As the U.S. president tries to close his borders to refugees from Iraq and Syria, an Abbotsford company’s refugee employees from those countries are building high-end doors and windows destined for sale in the U.S.
Brian Davies, human resources director at Dynamic Windows and Doors, said the firm started hiring refugees in 2013 to deal with a labour shortage. Today, the proportion of refugees among the firm’s 230 workers approaches 40 per cent.
“We were looking at needing some more people, and got connected with a church group,” said Davies, whose company was among 100 firms at a Friday forum in Vancouver sponsored by the non-profit Immigrant Employment Council of B.C.
“It has kind of snowballed from there,” Davies said, adding their hires included “a lot of folks from Iraq, from Syria, from Burma.”
Most of what they make, about 90 per cent, is destined for the U.S. luxury market.
The council has been holding an annual event since 2009 aimed at putting employers together with immigrants and refugees. This year’s event can’t help but take note of the Trump presidency and other global efforts to restrict immigration and refugees, council CEO Kelly Pollack said.
“When we’re talking about what’s going on in the world, and the incredible rising tide of bigotry and xenophobia that we’re seeing — Brexit, the U.S. election — we also see this as an opportunity,” Pollack said.
“As sad as it is, in some ways Canada is poised to benefit,” she said.
“In that world, where large international companies are increasingly looking for skilled talent from around the world, the ones who have head offices here in Canada and British Columbia, they’re going to have an easier time attracting talent than folks in the U.S.”
Since 2015, some 5,000 new Canadians who arrived here as refugees have settled across B.C., Pollack said.
Among them is Syrian computer technician Yousef Hadla, one of the conference speakers, who came to Canada about a year ago with his wife and two sons — the boys now aged six and eight — after three years as refugees in Jordan.
The fighting had come close to their hometown of Darayya, just south of Damascus, and they finally fled in 2013 when Hadla’s brother-in-law vanished after an encounter at a roadside checkpoint.
Hadla, 33, had studied information technology and graphic design in English while still in Syria, but he admits that his reading is better than his speaking.

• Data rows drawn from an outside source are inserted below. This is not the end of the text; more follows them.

-- ==== Sys2Proof/Tests/Slice0.lean ====
section
/-! SUPPORT. The tests: for every statement of `Obligations`, `hyp_` theorems that meet its hypotheses; ill-formed terms
that `WellFormed` refuses; words written out from the spec's encodings; and results that the spec works out. -/

namespace Sys2Proof.Tests
open Sys2Proof.Machine Sys2Proof.Safety Sys2Proof.Claims

/-! ## Small states -/

/-- An issue of contexts of core 0 at parcel 0. -/
def issue (rel : Bool) (lanes : List Nat) : Issue := ⟨0, 0, lanes, 0, 0, none, 6, rel⟩

/-- A ready thread of VF 0 under kernel 1. -/
def thread (g : Option (Nat × Nat)) : Thread := { (default : Thread) with st := .ready, khandle := 1, group := g }

/-- The package with VF 0 running in partition 0, which holds octant 0. Region 0 lies at core 0, region 1 at core 1, region 2 is replicated
on die 0; each has a page in a TLB. -/
def base : State :=
  let s := State.reset.modVf 0 fun v => { v with
    enable := true, vfrun := 1, kernels := [(1, { (default : Kernel) with live := true, migratory := true })]
    regs := [(0, { (default : Region) with func := 3, size := 16 }),
      (1, { (default : Region) with func := 3, base := 0x100000, size := 16, core0 := 1 }),
      (2, { (default : Region) with func := 4, base := 0x200000, size := 16, npkg := 1, dieMask := 1 })] }
  let s : State := { s with octmap := [(0, some 0)] }
  let s := s.modCore 0 fun k => { k with tlb := [⟨0, 0, 3, [(0, true)]⟩, ⟨0, 32, 2 ^ 47 + 3, [(0, true)]⟩] }
  s.modCore 1 fun k => { k with tlb := [⟨0, 16, 3, [(32768, true)]⟩] }

/-- A free thread in context 0 of core 0. -/
def free : State := { (base.setThread 0 0 (thread none)) with issues := [issue false [0]] }

/-- A group of two, in contexts 0 and 1 of core 0, with scratchpad and accumulators; `f` changes a thread. -/
def group2 (rel : Bool) (f : Thread → Thread) : State :=
  let s := (base.setThread 0 0 (f (thread (some (0, 0))))).setThread 0 1 (f (thread (some (0, 1))))
  let s := s.setGroup 0 0 { (default : Group) with live := true, width := 2, budget := 64, members := [0, 1] }
  let s := s.modTeam 0 0 fun t => { t with
    live := true, groups := [0], spBlocks := 16, accBlocks := 4, poolRows := 64, free := 1024 }
  { s with issues := [issue rel [0, 1]] }

/-- The group of two with every register zero. -/
def bound (rel : Bool) : State := group2 rel id

/-- A thread with words in its lane registers. -/
def withRegs (ws : List (Nat × Word)) (t : Thread) : Thread :=
  ws.foldl (fun t w => { t with regs := Tbl.set t.regs w.1 (RegWord.ofVal w.2) }) t

/-! ## Hypotheses as checks -/

theorem readable_of {s : State} {l : Lane} {rs : List WRef}
    (h : (rs.all fun r => !s.isEmpty l.core l.t r && !(s.word l.core l.t r).poison && (s.word l.core l.t r).token.isNone) = true) :
    Readable s l rs := by
  intro r hr
  have := List.all_eq_true.mp h r hr
  simp only [Bool.and_eq_true, Bool.not_eq_true', Option.isNone_iff_eq_none] at this
  exact ⟨this.1.1, this.1.2, this.2⟩

/-- The lanes of an issue are those of group 0 in rising order, or one free thread. -/
def unitOk (ls : List Lane) : Bool :=
  (ls.all (fun l => l.t.group.map Prod.fst == some 0) && decide (ls.Pairwise fun a b => a.lane < b.lane)) ||
    match ls with
    | [l] => l.t.group == none
    | _ => false

/-- References that may be read and written in every lane. -/
def ableOk (s : State) (ls : List Lane) (rd wr : List WRef) : Bool :=
  ls.all fun l =>
    (rd.all fun r => !s.isEmpty l.core l.t r && !(s.word l.core l.t r).poison && (s.word l.core l.t r).token.isNone) &&
      wr.all fun r => s.isFull l.core l.t r

/-- An instruction may execute as the first issue of a state: it is well-formed, its lanes form a unit and pass the decode checks, the
sources may be read and the destinations written. -/
def fits (s : State) (iss : Issue) (rest : List Issue) (i : Instr) (rd wr : List WRef) : Bool :=
  let ls := lanesOf s iss rest bare
  WellFormed i && unitOk ls && ls.all (fun l => (left s rest).decodeTrap i l == none) && ableOk (left s rest) ls rd wr

/-- What `fits` says. -/
structure Fits (s : State) (iss : Issue) (rest : List Issue) (i : Instr) (rd wr : List WRef) : Prop where
  wf : WellFormed i = true
  at_ : AtIssue s i bare iss rest
  unit : OneUnit (lanesOf s iss rest bare)
  able : Able s iss rest bare rd wr

theorem active_bare (s : State) (iss : Issue) (rest : List Issue) : active s iss rest bare = lanesOf s iss rest bare := by
  simp only [active, activeLanes, List.filter_eq_self]
  intro l _
  rfl

theorem able_of {s : State} {ls : List Lane} {rd wr : List WRef} (h : ableOk s ls rd wr = true) :
    ∀ l ∈ ls, Readable s l rd ∧ Writable s l wr := by
  intro l hl
  have := List.all_eq_true.mp h l hl
  simp only [Bool.and_eq_true, List.all_eq_true] at this
  exact ⟨readable_of (List.all_eq_true.mpr fun r hr => by simpa using this.1 r hr), this.2⟩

“When I came here I took ESL classes, I worked very hard to improve my speaking,” Halda said.
He and his family live in Chilliwack with a private sponsor.
They’re all working on their English — his boys picked it up quickly in public school. He bought a 16-year-old Ford Taurus for the commutes into Vancouver for ESL classes, and the family spent a couple of summer afternoons at Cultus Lake.
His sponsor helped him with job applications, and those efforts have paid off with a job interview set for next week. Hadla is hoping to land four month’s work as a web developer for Elections B.C. in Chilliwack.
Friday’s forum at a Vancouver hotel included representatives from both small and large companies looking for people like Hadla, that latter group including Telus, Starbucks and the Business Development Bank of Canada.
Also Friday, the council launched an online tool aimed at putting employers together with refugees and recent immigrants seeking work. Hadla was among those who posted his resumé.
At Dynamic Windows and Doors, all the company’s new hires are put through in-house training, Davies said, because “people come to us not knowing how we do what we do. Not many people make wood windows and doors.”
He said the challenge with hiring immigrants and refugees is their ability to speak English. Refugees often have to wait for English language training.
“Initially there was not a support network of folks here that could speak other languages, specifically Arabic,” he said. “It’s much easier now.”
Davies said his firm hired 20 workers last year, some of them refugees, and is looking to hire 15 more this year to meet demand. The latest to be hired are among the Syrian refugees who came to Canada in early 2016.
“We’re just starting to see them enter the workforce because they’ve been going through language training, banking and all the basic stuff that you need to have here in Canada,” Davies said.